Nadolol (Page 3 of 3)

OVERDOSAGE

Nadolol can be removed from the general circulation by hemodialysis.

In addition to gastric lavage, the following measures should be employed, as appropriate. In determining the duration of corrective therapy, note must be taken of the long duration of the effect of nadolol.

Excessive Bradycardia

Administer atropine (0.25 to 1 mg). If there is no response to vagal blockade, administer isoproterenol cautiously.

Cardiac Failure

Administer a digitalis glycoside and diuretic. It has been reported that glucagon may also be useful in this situation.

Hypotension

Administer vasopressors, e.g., epinephrine or norepinephrine. (There is evidence that epinephrine may be the drug of choice.)

Bronchospasm

Administer a beta2 -stimulating agent and/or a theophylline derivative.

DOSAGE AND ADMINISTRATION

DOSAGE MUST BE INDIVIDUALIZED. NADOLOL MAY BE ADMINISTERED WITHOUT REGARD TO MEALS.

Angina Pectoris

The usual initial dose is 40 mg nadolol once daily. Dosage may be gradually increased in 40 to 80 mg increments at 3 to 7 day intervals until optimum clinical response is obtained or there is pronounced slowing of the heart rate. The usual maintenance dose is 40 or 80 mg administered once daily. Doses up to 160 or 240 mg administered once daily may be needed.

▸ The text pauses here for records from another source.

-- ==== Sys2Proof/Machine/Attn.lean ====
section
/-! DEFINITION. Attention (R167 to R190). -/

namespace Sys2Proof.Machine

open Sys2Proof

/-- An ATTN command's parameters (R73). -/
structure AttnOp where
  q : Desc
  k : Desc
  v : Desc
  o : Desc
  side : Desc
  mask : Desc
  ks : Desc
  vs : Desc
  qs : Desc
  kind : Nat
  gleaner : Bool
  stats : Bool
  scale : Val
  left : Nat
  right : Nat
  pos0 : Nat
  deriving DecidableEq, Repr

/-- The parameters (R73); a SCORE_SCALE of +0 is 1/√d (R174). -/
def attnOp (m : Cmd) : AttnOp :=
  let b := m.bytes
  let q := parseDesc b 16 0
  let sc := m.par 196 4
  let root := if q.d0 = 64 then 0x3E000000 else if q.d0 = 128 then 0x3DB504F3 else 0x3D800000
  { q := q, k := parseDesc b 64 1, v := parseDesc b 96 2, o := parseDesc b 128 3, side := parseDesc b 160 4,
    mask := parseDesc b 224 5, ks := parseDesc b 256 6, vs := parseDesc b 288 7, qs := parseDesc b 320 8,
    kind := m.par 192 1, gleaner := bitAt (m.par 193 1) 0, stats := bitAt (m.par 193 1) 1,
    scale := decodeFmt .f32 (if sc = 0 then root else sc), left := m.par 200 4, right := m.par 204 4, pos0 := m.par 208 8 }

/-- Head dimension. -/
def AttnOp.d (a : AttnOp) : Nat := a.q.d0
/-- Query rows. -/
def AttnOp.r (a : AttnOp) : Nat := a.q.d1
/-- Query heads. -/
def AttnOp.hq (a : AttnOp) : Nat := a.q.d2
/-- Query heads of a key-value head. -/
def AttnOp.per (a : AttnOp) : Nat := a.q.d2 / a.k.d2
/-- Positions. -/
def AttnOp.n (a : AttnOp) : Nat := a.k.d1
/-- Blocks of positions. -/
def AttnOp.blocks (a : AttnOp) : Nat := ceilDiv a.k.d1 512

/-- 8-bit elements of the decode path. -/
def eightBit (f : Fmt) : Bool := match f with
  | .e5m2 | .e4m3 | .int8 => true
  | _ => false

/-- The command takes the decode path (R186). -/
def AttnOp.decode (a : AttnOp) : Bool :=
  a.gleaner && a.r * a.hq ≤ 16 * a.k.d2 && a.k.space == 0 && a.v.space == 0 && eightBit a.k.f && eightBit a.v.f &&
    a.k.s1 == a.d && a.v.s1 == a.d && !a.q.scaled

/-- The weight format is BF16 (R169). -/
def AttnOp.bfWeights (a : AttnOp) : Bool := match a.v.f with
  | .bf16 | .f16 => true
  | _ => false

/-! ### Masks -/

/-- Entries of the block list of a row's tile for a head (R177): block and CAUSAL_IN, up to the entry that ends it. -/
def AttnOp.list (a : AttnOp) (c : Chip) (m : Cmd) (tile h : Nat) : List (Nat × Bool) :=
  let e := (List.range a.mask.d0).map (fun i => elemCode c m a.mask i tile (if a.mask.d2 = 1 then 0 else h))
  (e.takeWhile (fun x => x != 0xFFFFFFFF)).map (fun x => (x % 2 ^ 31, bitAt x 31))

/-- Block numbers rise strictly and lie below the block count (R177). -/
def AttnOp.listOk (a : AttnOp) (l : List (Nat × Bool)) : Bool :=
  (l.zip (l.drop 1)).all (fun p => p.1.1 < p.2.1) && l.all (fun x => x.1 < a.blocks)

/-- Position j is unmasked for row i of head h (R176 to R178). -/
def AttnOp.open_ (a : AttnOp) (c : Chip) (m : Cmd) (lst : List (Nat × Bool)) (i h j : Nat) : Bool :=
  let p := a.pos0 + i
  match a.kind with
  | 0 => true
  | 1 => decide (j ≤ p)
  | 2 => decide (p ≤ j + a.left) && decide (j ≤ p + a.right)
  | 3 => match lst.find? (fun x => x.1 == j / 512) with
    | some x => !x.2 || decide (j ≤ p)
    | none => false
  | _ => bitAt (elemCode c m a.mask (j / 8) i (if a.mask.d2 = 1 then 0 else h)) (j % 8)

/-- The parts of MASK that a row of a head reads. -/
def AttnOp.maskParts (a : AttnOp) (i h : Nat) : List (Desc × Nat × Nat) :=
  let hh := if a.mask.d2 = 1 then 0 else h
  if a.kind = 3 then [(a.mask, a.mask.rowOff (i / 128) hh, a.mask.rowBytes)]
  else if a.kind = 4 then [(a.mask, a.mask.rowOff i hh, a.mask.rowBytes)] else []

/-- Unmasked positions of a row of a head. -/
def AttnOp.unmasked (a : AttnOp) (c : Chip) (m : Cmd) (i h : Nat) : List Nat :=
  let lst := if a.kind = 3 then a.list c m (i / 128) h else []
  (List.range a.n).filter (fun j => a.open_ c m lst i h j)

/-- The parts of K and V that position j of key-value head g reads. -/
def AttnOp.kvParts (a : AttnOp) (v : Bool) (j g : Nat) : List (Desc × Nat × Nat) :=
  let d := if v then a.v else a.k
  let s := if v then a.vs else a.ks
  (d, d.rowOff j g, d.rowBytes) :: (if d.scaled then [(s, s.rowOff j g, s.rowBytes)] else [])

/-- The parts of Q that a row of a head reads. -/
def AttnOp.qParts (a : AttnOp) (i h : Nat) : List (Desc × Nat × Nat) :=
  (a.q, a.q.rowOff i h, a.q.rowBytes) :: (if a.q.scaled then [(a.qs, a.qs.rowOff i h, a.qs.rowBytes)] else [])

/-! ### Scores, weights and states -/

/-- The dot product's class of Q and K (R168). -/
def AttnOp.qkCls (a : AttnOp) : Nat × Bool := (furClass a.k.fmt a.k.scaled).getD (8, false)

/-- The score of position j (R167, R168), with whether a NaN operand took part (log entry 62). -/
def AttnOp.score (a : AttnOp) (c : Chip) (m : Cmd) (qr : List Val) (j g : Nat) : Val × Bool :=
  let kr := (List.range a.d).map (fun x => elemVal c m a.k a.ks x j g)
  let s := dotAcc a.qkCls.2 a.qkCls.1 (qr.zip kr)
  (vRound .f32 (vMul a.scale s.1), qr.any vIsNan || kr.any vIsNan || vIsNan a.scale)

/-- wfmt (R169). -/
def AttnOp.wfmt (a : AttnOp) (e : Val) : Val :=
  if a.bfWeights then vRound .bf16 e else vRound .e4m3 (vMul (vInt 256) e)

/-- A block state (R167): m, l and o. -/
structure BState where
  m : Val
  l : Val
  o : List Val
  deriving DecidableEq, Repr

/-- The hexp of R167 (R204). -/
def hexp (v : Val) : Val := vRound .f32 (transc 0 v)

/-- The value accumulation of one column (R168): the positions in ascending order, T_P at a time. -/
def valAcc (t : Nat) : Nat → Val → List (Val × Val) → Val
  | 0, acc, _ => acc
  | n + 1, acc, l =>
    if l.isEmpty then acc
    else valAcc t n (vRound .f32 (vAdd acc (exactSum ((l.take t).map (fun p => vMul p.1 p.2))))) (l.drop t)

/-- The state of one block, its positions with their scores in ascending order (R167) (log entry 62). -/
def AttnOp.blockState (a : AttnOp) (c : Chip) (m : Cmd) (g : Nat) (ps : List (Nat × Val)) : BState :=
  let mx := ps.foldl (fun x p => maxVal x p.2) (.inf true)
  let ws := ps.map (fun p => a.wfmt (hexp (vRound .f32 (vSub p.2 mx))))
  let o := (List.range a.d).map (fun col =>
    valAcc (if a.bfWeights then 8 else 16) ps.length vZero (ws.zip (ps.map (fun p => elemVal c m a.v a.vs col p.1 g))))
  ⟨mx, vRound .f32 (exactSum ws), o⟩

/-- merge of R170. -/
def mergeState (x y : BState) : BState :=
  let mx := maxVal x.m y.m
  let al := hexp (vRound .f32 (vSub x.m mx))
  let be := hexp (vRound .f32 (vSub y.m mx))
  let f := fun (u v : Val) => vRound .f32 (vAdd (vRound .f32 (vMul u al)) (vRound .f32 (vMul v be)))
  ⟨mx, f x.l y.l, (x.o.zip y.o).map (fun p => f p.1 p.2)⟩

/-- One level of the merge tree. -/
def mergeLevel : List BState → List BState
  | x :: y :: l => mergeState x y :: mergeLevel l
  | l => l

/-- merge_tree (R170) (log entry 62). -/
def mergeTree : Nat → List BState → BState
  | 0, l => l.headD ⟨.inf true, vZero, []⟩
  | n + 1, l => match l with
    | [x] => x
    | l => mergeTree n (mergeLevel l)

/-! ### Rows -/

/-- What a row of a head comes to (R167, R180, R181): the d values of O before rounding with their divisor, MAX, SUM, SFLAGS,
UNMASKED and the CAUSE of a NaN row. -/
structure RowOut where
  o : List (Val × Val)
  mx : Val
  sum : Val
  flags : Nat
  unmasked : Nat
  cause : Nat
  deriving DecidableEq, Repr

/-- A row of a head computed; `seen` holds its unmasked positions in ascending order (log entry 62). -/
def AttnOp.row (a : AttnOp) (c : Chip) (m : Cmd) (i h : Nat) (seen : List Nat) : RowOut :=
  let g := h / a.per
  let qr := (List.range a.d).map (fun x => elemVal c m a.q a.qs x i h)
  let sc := seen.map (fun j => (j, a.score c m qr j g))
  let u := sc.filter (fun x => x.2.1 != .inf true)
  let vAt := fun (j col : Nat) => elemVal c m a.v a.vs col j g
  let vNan := u.any (fun x => (List.range a.d).any (fun col => vIsNan (vAt x.1 col)))
  let inf := u.filter (fun x => x.2.1 == .inf false)
  let one := vInt 1
  if u.any (fun x => vIsNan x.2.1) || vNan then
    ⟨List.replicate a.d (.nan, one), .nan, .nan, 4, seen.length, if vNan || u.any (fun x => vIsNan x.2.1 && x.2.2) then 2 else 1⟩
  else if inf.length ≥ 1 then
    ⟨(List.range a.d).map (fun col => (exactSum (inf.map (fun x => vAt x.1 col)), vInt inf.length)), .inf false, vInt inf.length, 2,
      seen.length, 1⟩
  else if u.isEmpty then ⟨List.replicate a.d (vZero, one), .inf true, vZero, 1, seen.length, 0⟩
  else
    let bs := (List.range a.blocks).filterMap (fun b =>
      let ps := (u.filter (fun x => x.1 / 512 == b)).map (fun x => (x.1, x.2.1))
      if ps.isEmpty then none else some (a.blockState c m g ps))
    let s := mergeTree 20 bs
    ⟨s.o.map (fun x => (x, s.l)), s.m, if a.bfWeights then s.l else vRound .f32 (vScaleP2 s.l (-8)), 0, seen.length, 1⟩
where
  /-- A value times a power of two. -/
  vScaleP2 (v : Val) (k : Int) : Val := match v with
    | .fin n m e => .fin n m (e + k)
    | w => w

/-- The tiles of a key-value head: (first row, head) in ascending row order, then ascending head order (R183). -/
def AttnOp.tilesOf (a : AttnOp) (g : Nat) : List (Nat × Nat) :=
  (List.range (ceilDiv a.r 128)).flatMap (fun t => (List.range a.per).map (fun x => (128 * t, g * a.per + x)))

/-- The groups that write together (R183, R189): tiles of one key-value head. -/
def AttnOp.groups (a : AttnOp) : List (List (Nat × Nat)) :=
  (List.range a.k.d2).flatMap (fun g =>
    if a.decode then [a.tilesOf g] else blocksOf 8 (a.tilesOf g).length (a.tilesOf g))

/-- Rows of a group: (row, head). -/
def AttnOp.groupRows (a : AttnOp) (ts : List (Nat × Nat)) : List (Nat × Nat) :=
  ts.flatMap (fun t => ((rangeFrom t.1 128).filter (fun i => i < a.r)).map (fun i => (i, t.2)))

/-- The NaN event of an element of ATTN (R114, R182). -/
def AttnOp.ev (a : AttnOp) (c : Chip) (i h col cause : Nat) : NanEv :=
  let n := h * a.d + col
  ⟨cause, 0x81, i / 128 % 65536, n / 512 % 65536, i % 128, n % 512, c.time⟩

/-- A row of a head written to O and SIDE (R167, R180 to R182). -/
def AttnOp.put (a : AttnOp) (i h : Nat) (w : RowOut) (bad : Bool) (r : Cmd × Chip) : Cmd × Chip :=
  let r := (List.range a.d).foldl (fun r col =>
    let x := nth w.o col (vZero, vInt 1)
    let v := if vIsNan x.1 then .nan else vDivTo a.o.f x.1 x.2
    let cv := encodeVal a.o.f v
    let c := elemStore r.2 r.1 a.o col i h cv.code
    if bad then (r.1, c)
    else ({ r.1 with notes := r.1.notes.conv cv (a.ev c i h (if w.flags = 4 then 0 else col) w.cause) }, c)) r
  let c := r.2
  let m := if w.flags = 1 && !bad then
      let n := match r.1.notes.note with
        | some (1, k, f, _) => (1, k + 1, min f (h * a.r + i), 0)
        | _ => (1, 1, h * a.r + i, 0)
      { r.1 with notes := { r.1.notes with note := some n } }
    else r.1
  if !a.side.present then (m, c) else
  let o := a.side.rowOff h 0 + 16 * i
  let c := if a.stats then
      opStore c m a.side o (leBytes 4 (encodeVal .f32 w.mx).code ++ leBytes 4 (encodeVal .f32 w.sum).code)
    else c
  (m, opStore c m a.side (o + 8) (leBytes 4 w.flags ++ leBytes 4 w.unmasked))

/-- The O and SIDE elements of a row poisoned (R190). -/
def AttnOp.poisonRow (a : AttnOp) (m : Cmd) (i h : Nat) (c : Chip) : Chip :=
  let c := opPoison c m a.o (a.o.rowOff i h) a.o.rowBytes
  if a.side.present then opPoison c m a.side (a.side.rowOff h 0 + 16 * i) 16 else c

/-- The parts of K at a row's unmasked positions, and of V at those whose score is not −∞ (R179). -/
def AttnOp.readParts (a : AttnOp) (c : Chip) (m : Cmd) (i h : Nat) (seen : List Nat) : List (Desc × Nat × Nat) :=
  let g := h / a.per
  let qr := (List.range a.d).map (fun x => elemVal c m a.q a.qs x i h)
  seen.flatMap (fun j =>
    a.kvParts false j g ++ (if (a.score c m qr j g).1 == .inf true then [] else a.kvParts true j g))

/-- One group computed and written (R189, R190). -/
def attnGroup (a : AttnOp) (ts : List (Nat × Nat)) (m : Cmd) (c : Chip) : UOut :=
  let rows := a.groupRows ts
  let maskParts := rows.flatMap (fun x => a.maskParts x.1 x.2)
  match needBad m (partNeeds false maskParts) with
  | some p => .stall p c
  | none =>
    let seen := rows.map (fun x => (x.1, x.2, a.unmasked c m x.1 x.2))
    let kvParts := seen.flatMap (fun x => x.2.2.flatMap (fun j => a.kvParts false j (x.2.1 / a.per) ++ a.kvParts true j (x.2.1 / a.per)))
    match needBad m (partNeeds false kvParts) with
    | some p => .stall p c
    | none =>
      let qParts := rows.flatMap (fun x => a.qParts x.1 x.2)
      let parts := maskParts ++ qParts ++ seen.flatMap (fun x => a.readParts c m x.1 x.2.1 x.2.2)
      let first := rows.headD (0, 0)
      match parts.findSome? (fun x => match opBad c m x.1 x.2.1 x.2.2 with
          | some (.parity h o) => some (h, o)
          | _ => none) with
      | some (h, o) => .parity h o (a.o.addr + a.o.rowOff first.1 first.2) (c.rput (FUR m.half) FUR_ERR_FEED_PARITY 1)
      | none =>
        let r := takeAll parts m c
        if r.1.notes.uncorr.isSome then .stop (endRes r.2 r.1 []) r.1 r.2
        else
          let bad := (firstBad c m parts).isSome
          let c0 := r.2
          let r := seen.foldl (fun r x => a.put x.1 x.2.1 (a.row c0 m x.1 x.2.1 x.2.2) bad r) r
          .ok r.1 (if bad then rows.foldl (fun c x => a.poisonRow m x.1 x.2 c) r.2 else r.2)

/-- The lists of a block-sparse mask are read before any block (R177). -/
def attnLists (a : AttnOp) (m : Cmd) (c : Chip) : UOut :=
  let hs := if a.mask.d2 = 1 then [0] else List.range a.hq
  let at_ := (List.range (ceilDiv a.r 128)).flatMap (fun t => hs.map (fun h => (t, h)))
  let parts := at_.flatMap (fun x => a.maskParts (128 * x.1) x.2)
  match needBad m (partNeeds false parts) with
  | some p => .stall p c
  | none =>
    match parts.findSome? (fun x => match opBad c m x.1 x.2.1 x.2.2 with
        | some (.parity h o) => some (h, o)
        | _ => none) with
    | some (h, o) => .parity h o a.o.addr (c.rput (FUR m.half) FUR_ERR_FEED_PARITY 1)
    | none =>
      if at_.all (fun x => a.listOk (a.list c m x.1 x.2)) then .ok m c else .stop malformedRes m c

/-- The units of an ATTN: its groups, behind the reading of block lists. -/
def attnUnit (a : AttnOp) (i : Nat) (m : Cmd) (c : Chip) : UOut :=
  if a.kind = 3 then (if i = 0 then attnLists a m c else attnGroup a (nth a.groups (i - 1) []) m c)
  else attnGroup a (nth a.groups i []) m c

/-- Units of the command. -/
def AttnOp.units (a : AttnOp) : Nat := a.groups.length + (if a.kind = 3 then 1 else 0)

/-- An ATTN runs at most `limit` of its units. -/
def attnRun (limit : Nat) (m : Cmd) (c : Chip) : Chip :=
  let a := attnOp m
  let c := if a.decode then c
    else (furCycles m.half c).cycles [(FUR m.half, FUR_TILES)]
  let c := m.claims.foldl (fun c e => if e.cls = 2 then c.cycles [(HAR e.half e.idx, HAR_CYC_BUSY)] else c) c
  runCmd ⟨1, m.half, 0⟩ a.o.addr a.units (attnUnit a) (fun m c => endRes c m []) limit m c

/-- ATTN (R167). -/
def attnStep (q seq : Nat) (c : Chip) : Chip :=
  match running q seq 1 3 c with
  | some m => attnRun (runFuel (attnOp m).units) m c
  | none => c

end Sys2Proof.Machine
end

The usefulness and safety in angina pectoris of dosage exceeding 240 mg per day have not been established. If treatment is to be discontinued, reduce the dosage gradually over a period of one to two weeks (see WARNINGS).

Hypertension

The usual initial dose is 40 mg nadolol once daily, whether it is used alone or in addition to diuretic therapy. Dosage may be gradually increased in 40 to 80 mg increments until optimum blood pressure reduction is achieved. The usual maintenance dose is 40 or 80 mg administered once daily. Doses up to 240 or 320 mg administered once daily may be needed.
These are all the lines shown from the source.